Paramilitaries step up violence of `punishment' attacks

Over the past two years the authorities in Northern Ireland have noticed increasing violence in beatings by paramilitary organisations…

Over the past two years the authorities in Northern Ireland have noticed increasing violence in beatings by paramilitary organisations, particularly the IRA and Ulster Defence Association (UDA), which also calls itself the Ulster Freedom Fighters (UFF).

Typical of the new form of "punishments" is one administered by an IRA unit in the Bogside of Derry on Wednesday evening. At around 7 p.m. a gang of men forced their way into a house in Brewster Court and attacked a 19-year-old youth. They smashed his leg in several places with an iron bar and also struck him with considerable force on the arms and body.

The youth suffered severe chest injuries and one of his lungs collapsed. His recovery will take a long time and he is likely to be permanently handicapped.

This is typical of the type of injury that is being inflicted by the IRA and UDA in recent times. Police and medical sources say the paramilitaries are well aware that the type of injury inflicted by weapons such as metal bars, pickaxes, hammers and clubs - sometimes studded with nails - are significantly worse than injuries caused by hand guns.

READ MORE

The traditional "kneecapping", where a victim is shot in the knees or legs, rarely happens. The beatings being administered by the IRA and UDA now are designed to cripple victims permanently.

RUC sources say the beatings are being administered particularly to young people who are seen as challenging the authority of local IRA figures.

Some of the worst republican beatings are being administered in north Belfast. The local IRA commander, a man in his late 30s from Ardoyne, is said to insist on beatings that permanently cripple victims. His group was responsible for the near-fatal use of a pickaxe on a young man last month. He has suffered permanently disabling injuries.

Similar beatings are being administered by the IRA in west Belfast. According to local sources there, there is a growing sense among young car thieves and petty criminals that the IRA's authority is diminishing.

Last Sunday the "hoods", as they are known in west Belfast, stole more than a dozen cars parked around Casement GAA Park during the Ulster football semi-finals. This was interpreted locally as an explicit threat to the authority of the republicans in west Belfast.

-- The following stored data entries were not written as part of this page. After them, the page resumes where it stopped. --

/-- A dosing event, judged (R132 to R135): `State.dosed` says everything it does. -/
theorem State.dosed_judged (s : State) (a : Fin 6) (i : Fin 8) (r : DosingRecord)
    (hp : (s.arm a).setup.positions.get r.position = some i) (hi : 0 < r.interval) :
    s.dosed (((s.modifyArm a (fun x => { x with dosing := some r })).issueShot a).judgeDosing a) a i r := by
  rw [State.issueShot_eq s a i r hp hi]
  unfold State.dosed
  extract_lets issues r1 exceeds caughtUp slows
  have hpos : r1.position = r.position := by
    simp only [r1]; split <;> rfl
  -- the state after the issue
  generalize hu : ({ s with
    arms := s.arms.modify a (fun x => { x with dosing := some r1 })
    injectors := s.injectors.modify i (fun x => { x with window := if issues then some 3000 else x.window }) } : State) = u
  have harm : u.arm a = { s.arm a with dosing := some r1 } := by
    subst hu; simp [State.arm]
  have hd : (u.arm a).dosing = some r1 := by rw [harm]
  have he : (u.arm a).engaged = some i := by rw [harm]; simp [Arm.engaged, hpos, hp]
  obtain ⟨h1, h2⟩ := State.judgeOverspeed_eq u a i r1 hd he
  have hex : (r1.phase = .accruing ∧ r1.owed = 3 ∧ r1.interval ≤ r1.accumulator ∧ (u.arm a).holds.additive = false)
      ↔ exceeds := by rw [harm]
  simp only [hex] at h1 h2
  unfold State.judgeDosing
  generalize u.judgeOverspeed a = v at h1 h2
  have hv : v.arm a = if exceeds then (u.arm a).withCause .additive else u.arm a := by
    rw [h1]; simp [State.arm]
  have keep : (v.arm a).dosing = some r1 ∧ (v.arm a).setup = (s.arm a).setup ∧ (v.arm a).active = (s.arm a).active ∧
      (v.arm a).reducedFlow = (s.arm a).reducedFlow := by
    rw [hv, harm]
    unfold Arm.withCause
    split <;> (try split) <;> (try split) <;> exact ⟨rfl, rfl, rfl, rfl⟩
  have hrun : v.running a = s.running a := by
    have ho : v.orders = s.orders := by rw [h1, ← hu]
    have hl : v.lineAt = s.lineAt := by
      funext ref; simp [State.lineAt, State.order, ho]
    simp [State.running, State.activeLine, keep.2.2.1, hl]
  have hr := State.judgeReducedFlow_eq v a r1 keep.1
  simp only [hrun, keep.2.2.2] at hr
  rw [hr]
  generalize hN : decide ((2 ≤ r1.owed ∧ s.running a = true) ∧ (s.arm a).reducedFlow = false) = N
  have hslow : decide (slows ∧ (s.arm a).reducedFlow = false) = N := hN
  generalize hw : ({ v with arms := v.arms.modify a (fun x => { x with reducedFlow :=
    if r1.owed = 0 then false else if (2 ≤ r1.owed ∧ s.running a = true) then true else x.reducedFlow }) } : State) = w
  have hwa : w.arm a = { v.arm a with reducedFlow :=
      if r1.owed = 0 then false else if (2 ≤ r1.owed ∧ s.running a = true) then true else (v.arm a).reducedFlow } := by
    rw [← hw]; simp [State.arm]
  have hraise : ∀ b, (w.raiseIf N .flowReduced (number a)).arm b = w.arm b := fun b => by cases N <;> rfl
  have hstore : (w.raiseIf N .flowReduced (number a)).store = s.store := by
    have : w.store = s.store := by rw [← hw, h1, ← hu]
    rw [← this]; cases N <;> rfl
  rw [State.judgeAdditiveClear_eq _ a i r1 (by rw [hraise, hwa]; exact keep.1)
    (by rw [hraise, hwa]; simp [Arm.engaged, keep.1, keep.2.1, hpos, hp])]
  have hcaught : (r1.owed = 0 ∧ r1.accumulator < r1.interval ∧
      ((w.raiseIf N .flowReduced (number a)).injectorStore i).failed = false ∧
      ((w.raiseIf N .flowReduced (number a)).injectorStore i).additive = r1.additive) ↔ caughtUp := by
    simp [caughtUp, State.injectorStore, hstore]
  simp only [hcaught]
  have hbay : (w.raiseIf N .flowReduced (number a)).bay = v.bay := by rw [← hw]; cases N <;> rfl
  rw [show ({ w.raiseIf N .flowReduced (number a) with
      arms := (w.raiseIf N .flowReduced (number a)).arms.modify a (fun x =>
        { x with holds := if caughtUp then { x.holds with additive := false } else x.holds }) } : State)
    = ({ w with arms := w.arms.modify a (fun x =>
        { x with holds := if caughtUp then { x.holds with additive := false } else x.holds }) } : State).raiseIf N
          .flowReduced (number a) by cases N <;> rfl]
  have hb : (({ w with arms := w.arms.modify a (fun x =>
        { x with holds := if caughtUp then { x.holds with additive := false } else x.holds }) } : State).raiseIf N
          .flowReduced (number a)).bay = v.bay := by rw [← hw]; cases N <;> rfl
  constructor
  · rw [hbay, ← hw]
    conv_lhs => rw [h1, ← hu]
    simp only [Table.modify_eq_set, Table.set_set, Table.get_set_self, Arm.withCause_dosing, Arm.withCause_reducedFlow]
    by_cases hx : exceeds <;> simp only [hx, if_true, if_false, slows]
  · have hst : (u.arm a).state = (s.arm a).state ∧ (u.arm a).active = (s.arm a).active := by rw [harm]; exact ⟨rfl, rfl⟩
    have hub : u.bay = s.bay := by rw [← hu]
    rw [hst.1, hst.2] at h2
    rw [hbay]
    split
    · next hc =>
      rw [if_pos hc] at h2
      unfold State.bayFollows at h2 ⊢
      rw [hb, h2, hub]
      have : ∀ b, ((({ w with arms := w.arms.modify a (fun x =>
        { x with holds := if caughtUp then { x.holds with additive := false } else x.holds }) } : State).raiseIf N
          .flowReduced (number a)).arm b).state = (v.arm b).state := by
        intro b
        have : (({ w with arms := w.arms.modify a (fun x =>
        { x with holds := if caughtUp then { x.holds with additive := false } else x.holds }) } : State).raiseIf N
          .flowReduced (number a)).arm b = ({ w with arms := w.arms.modify a (fun x =>
        { x with holds := if caughtUp then { x.holds with additive := false } else x.holds }) } : State).arm b := by
          cases N <;> rfl
        rw [this, ← hw]
        simp only [State.arm, Table.get_modify]
        split <;> rfl
      simp only [this]
    · next hc =>
      rw [if_neg hc, hub] at h2
      exact h2
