theorem State.dosesHeld.judgeReducedFlow (h : s.dosesHeld cal apart) : (s.judgeReducedFlow a).dosesHeld cal apart := by
  unfold State.judgeReducedFlow
  split
  · split
    · exact h.modifyArm (.same rfl)
    · split
      · exact (h.modifyArm (.same rfl)).raise
      · exact h
  · exact h

theorem State.dosesHeld.judgeAdditiveClear (h : s.dosesHeld cal apart) : (s.judgeAdditiveClear a).dosesHeld cal apart := by
  unfold State.judgeAdditiveClear
  split
  · split
    · exact h.clearHold
    · exact h
  · exact h

theorem State.dosesHeld.judgeDosing (h : s.dosesHeld cal apart) : (s.judgeDosing a).dosesHeld cal apart :=
  h.judgeOverspeed.judgeReducedFlow.judgeAdditiveClear

/-- A shot's window starts once the record of its injector has the shot in flight. -/
theorem State.dosesHeld.fire {f : DosingRecord → DosingRecord} {ms : Nat} (h : (s.modifyDosing a f).dosesHeld cal apart)
    {r : DosingRecord} (dosed : (s.arm a).dosing = some r) (engaged : (s.arm a).engaged = some i)
    (position : (f r).position = r.position) (shot : (f r).shot.isSome = true) :
    ((s.modifyDosing a f).modifyInjector i (fun x => { x with window := some ms })).dosesHeld cal apart := by
  have arm : (s.modifyDosing a f).arm a = { s.arm a with dosing := some (f r) } := by
    rw [State.modifyDosing, State.arm_modifyArm, if_pos rfl, dosed]
    rfl
  refine h.modifyInjector fun _ => .inr ⟨a, f r, by rw [arm], ?_, shot⟩
  rw [Arm.engaged, dosed] at engaged
  rw [arm, Arm.engaged, Option.bind_some, position]
  exact engaged

theorem State.dosesHeld.issueShot (h : s.dosesHeld cal apart) : (s.issueShot a).dosesHeld cal apart := by
  unfold State.issueShot
  split
  · next r i dosed engaged =>
    split
    · next issues =>
      refine State.dosesHeld.fire (h.modifyDosing (fun q hq => ?_) fun q _ _ _ _ _ => ?_) dosed engaged ?_ ?_
      · cases dosed.symm.trans hq
        refine ⟨DosingRecord.goesOn.settle ⟨rfl, fun c => absurd c issues.1⟩ issues.1, fun _ bounded => ?_⟩
        obtain ⟨owed, -, empty⟩ := bounded
        exact DosingRecord.settle_bounded (r := { r with owed := r.owed - 1, shot := some ⟨0, false⟩ })
          ((Nat.sub_le _ _).trans owed) empty
      · rw [DosingRecord.settle_frame]
        rfl
      · rw [DosingRecord.settle_frame]
      · rw [DosingRecord.settle_frame]
        rfl
    · exact h
  · exact h

/-- A record whose budget, shot, feedback or mark of a late pulse changes goes on, where it is not DISENGAGED or keeps its
shot. -/
theorem DosingRecord.goesOn.shot {r q : DosingRecord}
    (same : (q.position, q.serving, q.servingKf, q.additive, q.rate, q.interval, q.phase, q.owed) =
      (r.position, r.serving, r.servingKf, r.additive, r.rate, r.interval, r.phase, r.owed))
    (rests : r.phase = .disengaged → r.shot = none → q.shot = none) : r.goesOn q := by
  simp only [Prod.mk.injEq] at same
  obtain ⟨position, serving, servingKf, additive, rate, interval, phase, owed⟩ := same
  exact ⟨by simp only [position, serving, servingKf, additive, rate, interval],
    fun c d e => ⟨phase.trans c, owed.trans d, rests c e⟩⟩

/-- A good shot of the engaged injector: its window stops before its shot is over. -/
theorem State.dosesHeld.shotGood {r : DosingRecord} {retry : Bool} (h : s.dosesHeld cal apart)
    (engaged : (s.arm a).engaged = some i) : (s.shotGood a i r retry).dosesHeld cal apart := by
  refine State.dosesHeld.judgeDosing (State.dosesHeld.issueShot
    (h.stopWindow.modifyDosing (fun q _ => ⟨.shot rfl fun _ _ => rfl, fun _ => id⟩) fun q j _ engaged' on _ => ?_))
  cases engaged.symm.trans engaged'
  rw [State.injector_modifyInjector, if_pos rfl] at on
  cases on

theorem State.dosesHeld.feedbackPulse (h : s.dosesHeld cal apart) (engaged : (s.arm a).engaged = some i) :
    (s.feedbackPulse a i).dosesHeld cal apart := by
  have counted := h.modifyDosing (a := a) (f := fun r => { r with
      feedback := r.feedback + 1, shot := r.shot.map (fun x => { x with feedback := x.feedback + 1 }) })
    (fun q _ => ⟨.shot rfl fun _ none => by simp [none], fun _ => id⟩) fun q _ _ _ _ shot => by simpa using shot
  have engaged' : ((s.modifyDosing a (fun r => { r with
      feedback := r.feedback + 1, shot := r.shot.map (fun x => { x with feedback := x.feedback + 1 }) })).arm a).engaged =
        some i := by
    obtain ⟨r, dosed, position⟩ := Arm.engaged_position engaged
    simp [State.modifyDosing, Arm.engaged, dosed, position]
  unfold State.feedbackPulse
  dsimp only
  split
  · split
    · split
      · exact counted.shotGood engaged'
      · exact counted.countInjector
    · exact counted
  · exact counted

/-- The late pulse of an injector that failed counts to the feedback (R145). -/
theorem State.dosesHeld.latePulse (h : s.dosesHeld cal apart) :
    (s.modifyDosing a (fun r => { r with feedback := r.feedback + 1, late := none })).dosesHeld cal apart :=
  h.modifyDosing (fun _ _ => ⟨.shot rfl fun _ => id, fun _ => id⟩) fun _ _ _ _ _ => id

/-- A fresh attempt at a shot in flight. -/
theorem State.dosesHeld.retryShot {r : DosingRecord} (h : s.dosesHeld cal apart) (dosed : (s.arm a).dosing = some r)
    (engaged : (s.arm a).engaged = some i) (flying : r.shot.isSome = true) : (s.retryShot a i).dosesHeld cal apart := by
  refine State.dosesHeld.judgeDosing (State.dosesHeld.fire (h.modifyDosing (fun q hq => ?_) fun _ _ _ _ _ _ => rfl) dosed
    engaged rfl rfl)
  cases dosed.symm.trans hq
  exact ⟨.shot rfl fun _ none => by simp [none] at flying, fun _ => id⟩

/-! ### The dosing of a line (R132, R140 to R142) -/

theorem State.dosesHeld.serveDosing {gross : Nat} (h : s.dosesHeld cal apart) :
    (s.serveDosing a gross).dosesHeld cal apart := by
  unfold State.serveDosing
  split
  · refine State.dosesHeld.judgeDosing (State.dosesHeld.issueShot (h.modifyDosing (fun r _ => ?_) fun r _ _ _ _ shot => ?_))
    · split
      · next accrues =>
        refine ⟨DosingRecord.goesOn.settle ⟨rfl, fun c => by simp [accrues] at c⟩ (by simp [accrues]), fun _ bounded => ?_⟩
        exact DosingRecord.settle_bounded (r := { r with accumulator := r.accumulator + gross }) bounded.1
          fun past => absurd accrues past
      · exact ⟨r.goesOn_refl, fun _ => id⟩
    · split
      · rw [DosingRecord.settle_frame]
        exact shot
      · exact shot
  · exact h

theorem State.dosesHeld.finishDosing (h : s.dosesHeld cal apart) : (s.finishDosing a).dosesHeld cal apart := by
  unfold State.finishDosing
  split
  · next r dosed =>
    split
    · next accrues =>
      refine State.dosesHeld.judgeDosing (State.dosesHeld.issueShot (h.modifyArm_shot ⟨rfl, fun q hq => ?_, fun _ => id,
        fun _ => (Arm.follows_of rfl rfl rfl rfl).standing⟩ fun i engaged window => ?_))
      · cases hq
        exact ⟨r, dosed, ⟨rfl, fun c => by simp [accrues] at c⟩, fun _ => DosingRecord.finish_bounded⟩
      · obtain ⟨q, hq, flying⟩ := h.flying engaged window
        cases dosed.symm.trans hq
        exact ⟨_, rfl, flying⟩
    · exact h
  · exact h

theorem State.modifyActiveLine_injectors (s : State) (a : Fin 6) (f : Line → Line) :
    (s.modifyActiveLine a f).injectors = s.injectors := by
  unfold State.modifyActiveLine
  split <;> rfl
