-- ==== Sys2Proof/Machine/Illegal.lean ====
section
/-! DEFINITION. Illegal encodings: spec/30_encoding.md R104 and spec/60_exceptions.md R316: the reset takes them at decode. -/

namespace Sys2Proof.Machine

/-- The illegal opcode $32 (R104, R316). -/
def execIllegal32 (s : State) : Out := s.raiseReset .ilop

/-- The illegal opcode $3E (R104, R316). -/
def execIllegal3E (s : State) : Out := s.raiseReset .ilop

/-- The illegal opcode $82 (R104, R316). -/
def execIllegal82 (s : State) : Out := s.raiseReset .ilop

/-- The illegal opcode $8D (R104, R316). -/
def execIllegal8D (s : State) : Out := s.raiseReset .ilop

/-- The illegal opcode $96 (R104, R316). -/
def execIllegal96 (s : State) : Out := s.raiseReset .ilop

/-- The illegal opcode $AC (R104, R316). -/
def execIllegalAC (s : State) : Out := s.raiseReset .ilop

/-- The prefix $9E before a byte that selects nothing (R103, R104, R316). -/
def execIllegalPage2 (_b1 : Byte) (s : State) : Out := s.raiseReset .ilop

end Sys2Proof.Machine
end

Loyalist sources attribute the rise in punishment beatings and shootings to a different set of circumstances. They claim the violence is being administered by the UDA as part of a campaign to build up its presence in loyalist working-class areas.

The UDA has been challenging the authority of the other major loyalist paramilitary organisation, the Ulster Volunteer Force (UVF), in several areas. As part of this campaign, the UDA has significantly stepped up the number of punishment beatings and shootings. It has also engaged in other activities, such as the threat earlier this week to shoot Catholics who attack Protestant enclaves.

UDA figures are also suspected of being heavily involved in the trafficking of cannabis, ecstasy and amphetamines. According to sources, the UDA is asserting its authority through the increased use of violence to protect its trade in drugs. There is also a difference in the type of victim in the two communities. The IRA tends to target young men who are suspected of persistent petty crime or of deliberately challenging its authority. The victims in the loyalist community tend to be older and, according to sources in that community, are often targeted because they are rivals in the drugs trade or other criminal enterprises.

However, sources in republican areas say there are increasing indications that the IRA figures are moving away from paramilitarism into both licit and illicit business enterprises. Some highly motivated republicans have moved into dissident anti-agreement groups. Others have drifted into economic activity, some of which is criminal. Social security fraud - particularly the abuse of the disability living allowance scheme - cigarette smuggling and running licensed pubs and clubs are among the activities mentioned by republican sources.